If the ILIT is a Crummey trust, it is important to observe all formalities to preserve your annual gift tax exclusions. Also, to exclude policy proceeds from your gross estate, it is extremely important you part with all “incidents of ownership” in the policy.
“Incidents of ownership” encompasses all the rights to control or derive an economic benefit from the policy, such as the power to change a beneficiary, to surrender or cancel the policy, to assign the policy, to pledge the policy for a loan, or to borrow against its cash value. Retraining these rights will cause the grantor to be deemed the owner of the policy. As a result, the proceeds of the policy will be included in the grantor’s gross estate.
Texas is a community property state. Property you acquire during your marriage is presumed to be community property. If you’ve named your spouse as a beneficiary of the ILIT, it’s crucial that your spouse not make any contributions to it. Otherwise, half the ILIT may be included in your spouse’s estate. To avoid this result, you should only transfer separate property to the trust. You can accomplish this by executing a partition agreement. A partition agreement will allow you to divide community property into equal shares of separate property, which you can then use to contribute to the ILIT.
Disadvantages of ILIT?
As the name suggests, an irrevocable life insurance trust is irrevocable and its terms cannot be amended once it is created. This means that you may not change the beneficiaries of the trust once you establish it.
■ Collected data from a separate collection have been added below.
-- ==== Sys2Proof/Config.lean ====
section
/-! DEFINITION. What an implementation or a neighbour fixes and what the manual leaves open, as constants with no body: nothing
can be proved of their values, so a claim holds whatever they are (log 6). -/

namespace Sys2Proof

/-- What the inline cipher makes of byte `b` at address `a`, written under one tag and read under another (R295). -/
opaque Config.wrongKey (written readAs a : Nat) (b : Byte) : Byte

/-- The device identity public key in the encoding of R394. -/
opaque Config.identityKey : List Byte

/-- The blocks that SVC measures, by index 1 to 4 (R322). -/
opaque Config.measured : Nat → List Byte

/-- The certificate chain of slot 0 (R323). -/
opaque Config.certChain : List Byte

/-- A signature by the device identity key (R323), drawn afresh each time. -/
opaque Config.signature (draw : Nat) : List Byte

/-- The delay with which a source delivers its events to FLT, from 1 AO cycle up to 8, by its placement (R364). -/
opaque Config.faultDelay : BitVec 16 → Nat

/-- What becomes of a codeword with four flipped bits or more (R355): 0 detected, 1 miscorrected, else undetected; drawn afresh each time. -/
opaque Config.wideError (draw : Nat) : Nat

/-- When SVC's main loop last completed before an expiry (R373); drawn afresh each time. -/
opaque Config.lastKick (draw : Nat) : Nat

/-- The place of arbiter `n` in the unpublished order of R459 (k = 4 upwards). -/
opaque Config.arbSeed : Nat → Nat

/-- A byte that the manual leaves unspecified (R214, R220); drawn afresh for each position. -/
opaque Config.slack (draw pos : Nat) : Byte

/-- What is written into the save area on an entry to Dormant, in a form that the manual does not give (R346); drawn afresh each time. -/
opaque Config.saveImage (draw : Nat) : List Byte

/-- What SVC makes of a save area whose bytes are not those that it saved (R346, log 26): flags, folds, and the waits kept. -/
opaque Config.restoredFlags (found : List Byte) : List (BitVec 18 × Machine.Flag)
opaque Config.restoredFolds (found : List Byte) : List (BitVec 16 × Machine.Fold)
opaque Config.restoresWait (found : List Byte) (id : Nat) : Bool

/-- Which entry a full cache gives up where no rule says (R82, R111); drawn afresh each time. -/
opaque Config.victim : Nat → Nat

/-- The switch tiers of the transport's route to a device, when a wait is registered (R275); drawn afresh each time. -/
opaque Config.routeTiers (draw device : Nat) : Nat

end Sys2Proof
end

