/-- SVC runs again: an engine reset goes on from the phase that it is in (R454). -/
def Eng.resetGoesOn (e : Eng) : Eng :=
  if e.svc.reset.phase = .settle then (if e.hostUp && decide (e.jrn.state = .attached) && e.pins.corePg then e else e.endSettle false)
  else if (e.svc.reset.phase = .wait || e.svc.reset.phase = .waitReplay) && e.pins.engResetL then e.pinHigh
  else e

/-- CORE_PG_FALL (R453): a settle ends at once, unsettled. -/
def execCorePgFall (s : State) : Answer :=
  onEng s fun _ e => ({ e with pins := { e.pins with corePg := false } } : Eng).breakSettle

/-- A descriptor has nothing on its way, and nothing left to issue before its boundary; where its walker stopped at once, the contributions of the
positions that it had reached have run to their end (R333, R401, R406). -/
def Eng.jobDrained (e : Eng) (j : Job) : Bool :=
  let fly := [StreamId.idx, .src, .scaleIn, .dst, .scaleOut].any fun st => (j.els st).any fun x => match x.2 with
    | .fly _ _ _ => true
    | _ => false
  decide (j.stage = .finished) || decide (j.stage = .spooled)
    || (!fly && decide (j.invals = []) && (decide (j.stage ≠ .running) || j.over
        || (if e.mute then decide (j.cls ≠ .a) || j.tile || j.allSettled else j.walker.isNone || j.atBoundary))
      && !(j.syncSent && decide (j.opcode ≠ opFlagWait)))

/-- The drain is done, and each sweep has issued its current granule's record (R406, step 2). -/
def Eng.settleDrained (e : Eng) : Bool :=
  (e.jobs.all fun j => e.jobDrained j) && e.npi.serving.isEmpty && e.npi.heldSync.isEmpty && e.opi.serving.isEmpty
    && e.syn.events.isEmpty && e.svc.sweeps.all fun s => decide (s.phase ≠ .copying)

/-- A descriptor's progress is marked (R406, step 4). P is the first position not emitted; the record of a tile stage carries DOUBT where its
walker stopped at once, or its whole tile blocks form no prefix of the destination (log 68). -/
def Eng.markProgress (e : Eng) (j : Job) : Eng :=
  if j.cls ≠ .a || !j.usesWalker || j.stage ≠ .running then e
  else
    let e := e.writeAllApplied j.handle
    let doubt := j.tile && (e.mute || !j.prefixed)
    if j.dstEl.any fun x => decide (x.2 = .done) then e.jAppend (progressRec j.handle j.firstUnemitted doubt) else e

/-- The completions that are finished go to their spool slots (R406, step 3). -/
def Eng.spoolFinished (e : Eng) : Eff :=
  (e.jobs.filter fun j => j.stage = .finished).foldl
    (fun (x : Eff) j => let y := x.eng.spoolRecord j.ctx j; { eng := y.eng, ops := x.ops ++ y.ops }) ⟨e, []⟩

/-- The final flush returns (R406, step 5). -/
def Eng.finalFlush (e : Eng) : Eng :=
  let e := e.jPump
  ((e.modJrn fun j => { j with flushTo := none, durableSeq := j.tailSeq }).count subJrn 1 1).acceptDurable.jPrune

/-- The stamp at which SETTLE_MS has passed (R403). -/
def Eng.settleBy (e : Eng) : Word := e.svc.reset.began + BitVec.ofNat 64 (max 1 e.svc.reset.settleMs.toNat * 1000000)

/-- SETTLE_DONE (R405, R406): the settle's final flush returns, once everything issued has run to its end; or SETTLE_MS has
passed, and the reset is unsettled, whatever has come to its end later. -/
def execSettleDone (settled : Bool) (s : State) : Answer :=
  onMem s fun _ e =>
    if e.svc.reset.phase ≠ .settle || e.svc.restarting then ⟨e, []⟩
    else if settled && decide (e.now.toNat ≤ e.settleBy.toNat) then
      if !e.settleDrained then ⟨e, []⟩
      else e.spoolFinished.on fun e => ((e.jobs.foldl Eng.markProgress e).finalFlush).endSettle true
    else ⟨(e.advanceTo e.settleBy).endSettle false, []⟩

/-! ### Sweeps resumed (R309, R318) -/

/-- A sweep's walk goes on to the leaf that it acts on next. -/
def Eng.sweepFrom (e : Eng) (m : Memory) (w : Sweep) : Eng :=
  let (e, t) := e.sweepScan w (tableFrom m (e.pdk w.paddock) [] w.va)
  e.setSweep t

/-- A sweep or scrub goes on from its last durable record; its window stands from here on (R309). -/
def Eng.resumeSweep (e : Eng) (m : Memory) (w : Sweep) : Eng :=
  match newestOf .cursor (e.jrn.recs.filter fun r => decide (r.word1 = w.handle) && decide (r.jseq < e.jrn.durableSeq)) with
  | none =>
    let w := { w with phase := .start, va := 0, page := 0, nextCopy := none }
    if w.scrub then e.setSweep { w with phase := .quiesce } else e.sweepFrom m w
  | some r =>
    let b := r.kspec.getLsbD 5
    let va := fld r.word2 31 0 * 65536
    let w := { w with phase := .start, va := va, scratchB := b, abandons := 0, nextCopy := none, nextAbandons := 0, nextWords := 0
                      toE := if w.scrub then r.kspec.extractLsb' 0 4 else w.toE }
    let e := e.sweepFrom m w
    match e.svc.sweeps.find? (·.handle = w.handle) with
    | some t =>
      if r.kspec.getLsbD 4 && t.phase = .copying && t.va = va then e.setSweep (e.overlap { t with phase := .writing, scratchB := b }) else e
    | none => e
If you are no longer happy with the terms of the ILIT, you can stop making gifts to the ILIT, let the policy lapse, and create a new ILIT which purchases a new policy. However, the cost of creating a new ILIT and purchasing a new policy may be cost-prohibitive depending on your age and health.
Do I need an ILIT?
It depends. Under current estate tax rules, most Americans will not be subject to any federal estate tax. However, some states have a substantially lower state estate tax. For example, Massachusetts and Oregon impose an estate tax on estates that exceed $1 million. If you have modest estate and a life insurance policy in one of those states, you may have a taxable estate that could benefit from an ILIT.
Texas doesn’t have a state estate tax. In Texas, only estates valued more than $11.7 million will be subject to estate tax under current laws. Not many of us will have estates that large when we die, even counting our insurance policies. So, creating an ILIT may seem like overkill.
Note, however, that estate tax laws are subject to change. In fact, even if Congress doesn’t pass any new legislation, the federal estate tax exclusion will be cut in half in 2026. When that happens, ILITs may become appealing to more Texans with large insurance policies.
Always talk to an attorney about which tools will help you accomplish your estate planning goals.